Por distraerse, a veces, suelen los marineros Dar caza a los albatros, grandes aves del mar, Que siguen, indolentes compañeros de viaje, Al navío surcando los amargos abismos. (...) Charles Baudelaire. Las flores del mal. |
Miró a proa y vio en una de sus esquinas emerger agua a borbotones por un pequeño orificio, casi minúsculo, pero con fuerza inusitada; como si de un manantial joven y vivo tratara. Y su sorpresa fue descubrir que no era la única fisura, sino una más de tantas, y más y más que surgían allá donde miraba: a la derecha del mástil, cerca del timón, en la bancada lateral cercana a los salvavidas reglamentarios... Su barca, Albatros, fue construida por su tatarabuelo, -el más grande de los corsarios entre los piratas que decían las malas lenguas-, le había acompañado en infinidad de aventuras, pero hoy ya hacía aguas por todos lados. Por más que le aconsejaban expertos en navegación, incluso venidos de otros países, con su Albatros seguía empeñado a surcar las rutas más peligrosas y olvidadas en lo mapas y cuadernos bitácoras de los grandes navegantes de la historia; allá donde avistaba costas acantiladas escarpadas y con afiladas rocas rompeolas, allí estaba su embarcación circundando la silueta rocosa en busca de arrecifes más exóticos y extraños, auténticos tesoros venerados a su parecer. Así durante los últimos años se había afanado en arreglar sus desperfectos al paso de los años: achicar agua una y otra vez cuando ocurría alguna avería y en poner parches y más parches, aquí y allá, eso sí, los más resistentes del mercado y con poderes casi mágicos para remediar los achaques de la embarcación heredada de su familia y así seguir su camino. Pero a estas alturas, ya no le quedaba ni uno de los parches a mano y el fuerte oleaje, explosivo ante sus ojos, ya no perdonaba ni un minuto más.

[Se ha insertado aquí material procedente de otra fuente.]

@[simp] theorem setSyn_regs (n : Nat) (f : SynSt → SynSt) : (s.setSyn n f).regs = s.regs := rfl
@[simp] theorem setSyn_sent (n : Nat) (f : SynSt → SynSt) : (s.setSyn n f).sent = s.sent := rfl
@[simp] theorem setSyn_free (n : Nat) (f : SynSt → SynSt) : (s.setSyn n f).free = s.free := rfl
@[simp] theorem setSyn_edges (n : Nat) (f : SynSt → SynSt) : (s.setSyn n f).edges = s.edges := rfl
@[simp] theorem setSyn_fault (n : Nat) (f : SynSt → SynSt) : (s.setSyn n f).fault = s.fault := rfl
@[simp] theorem setSyn_intc (n : Nat) (f : SynSt → SynSt) : (s.setSyn n f).intc = s.intc := rfl
@[simp] theorem setSyn_pins (n : Nat) (f : SynSt → SynSt) : (s.setSyn n f).pins = s.pins := rfl
@[simp] theorem setSyn_pending (n : Nat) (f : SynSt → SynSt) : (s.setSyn n f).pending = s.pending := rfl

@[simp] theorem setTb_regs (n : Nat) (f : TimeBase → TimeBase) : (s.setTb n f).regs = s.regs := rfl
@[simp] theorem setTb_sent (n : Nat) (f : TimeBase → TimeBase) : (s.setTb n f).sent = s.sent := rfl
@[simp] theorem setTb_free (n : Nat) (f : TimeBase → TimeBase) : (s.setTb n f).free = s.free := rfl
@[simp] theorem setTb_edges (n : Nat) (f : TimeBase → TimeBase) : (s.setTb n f).edges = s.edges := rfl
@[simp] theorem setTb_fault (n : Nat) (f : TimeBase → TimeBase) : (s.setTb n f).fault = s.fault := rfl
@[simp] theorem setTb_intc (n : Nat) (f : TimeBase → TimeBase) : (s.setTb n f).intc = s.intc := rfl
@[simp] theorem setTb_pins (n : Nat) (f : TimeBase → TimeBase) : (s.setTb n f).pins = s.pins := rfl
@[simp] theorem setTb_pending (n : Nat) (f : TimeBase → TimeBase) : (s.setTb n f).pending = s.pending := rfl

@[simp] theorem setGch_regs (n : Nat) (f : GnssCh → GnssCh) : (s.setGch n f).regs = s.regs := rfl
@[simp] theorem setGch_sent (n : Nat) (f : GnssCh → GnssCh) : (s.setGch n f).sent = s.sent := rfl
@[simp] theorem setGch_free (n : Nat) (f : GnssCh → GnssCh) : (s.setGch n f).free = s.free := rfl
@[simp] theorem setGch_edges (n : Nat) (f : GnssCh → GnssCh) : (s.setGch n f).edges = s.edges := rfl
@[simp] theorem setGch_fault (n : Nat) (f : GnssCh → GnssCh) : (s.setGch n f).fault = s.fault := rfl
@[simp] theorem setGch_intc (n : Nat) (f : GnssCh → GnssCh) : (s.setGch n f).intc = s.intc := rfl
@[simp] theorem setGch_pins (n : Nat) (f : GnssCh → GnssCh) : (s.setGch n f).pins = s.pins := rfl
@[simp] theorem setGch_pending (n : Nat) (f : GnssCh → GnssCh) : (s.setGch n f).pending = s.pending := rfl

@[simp] theorem setTxq_regs (n : Nat) (f : TxqSt → TxqSt) : (s.setTxq n f).regs = s.regs := rfl
@[simp] theorem setTxq_sent (n : Nat) (f : TxqSt → TxqSt) : (s.setTxq n f).sent = s.sent := rfl
@[simp] theorem setTxq_free (n : Nat) (f : TxqSt → TxqSt) : (s.setTxq n f).free = s.free := rfl
@[simp] theorem setTxq_edges (n : Nat) (f : TxqSt → TxqSt) : (s.setTxq n f).edges = s.edges := rfl
@[simp] theorem setTxq_fault (n : Nat) (f : TxqSt → TxqSt) : (s.setTxq n f).fault = s.fault := rfl
@[simp] theorem setTxq_intc (n : Nat) (f : TxqSt → TxqSt) : (s.setTxq n f).intc = s.intc := rfl
@[simp] theorem setTxq_pins (n : Nat) (f : TxqSt → TxqSt) : (s.setTxq n f).pins = s.pins := rfl
@[simp] theorem setTxq_pending (n : Nat) (f : TxqSt → TxqSt) : (s.setTxq n f).pending = s.pending := rfl

@[simp] theorem setRxq_regs (n : Nat) (f : RxqSt → RxqSt) : (s.setRxq n f).regs = s.regs := rfl
@[simp] theorem setRxq_sent (n : Nat) (f : RxqSt → RxqSt) : (s.setRxq n f).sent = s.sent := rfl
@[simp] theorem setRxq_free (n : Nat) (f : RxqSt → RxqSt) : (s.setRxq n f).free = s.free := rfl
@[simp] theorem setRxq_edges (n : Nat) (f : RxqSt → RxqSt) : (s.setRxq n f).edges = s.edges := rfl
@[simp] theorem setRxq_fault (n : Nat) (f : RxqSt → RxqSt) : (s.setRxq n f).fault = s.fault := rfl
@[simp] theorem setRxq_intc (n : Nat) (f : RxqSt → RxqSt) : (s.setRxq n f).intc = s.intc := rfl
@[simp] theorem setRxq_pins (n : Nat) (f : RxqSt → RxqSt) : (s.setRxq n f).pins = s.pins := rfl
@[simp] theorem setRxq_pending (n : Nat) (f : RxqSt → RxqSt) : (s.setRxq n f).pending = s.pending := rfl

Era tarde para salvar su Albatros; ya ni a aquellos remotos marines reencarnados en las aves que le daba nombre, -y a los que un buen día de tormenta se encomendaron sus ancestros-, podían protegerlo...
Cuando el olor intenso a sal inundó su nariz puntiaguda, sólo entonces se dio cuenta de que literalmente tenía el agua al cuello y no le quedaba otra que salir a flote y nadar enérgicamente hasta llegar a la orilla o recoger sus aletas, ya lacias, y hundirse en fondo del océano con su Albatros.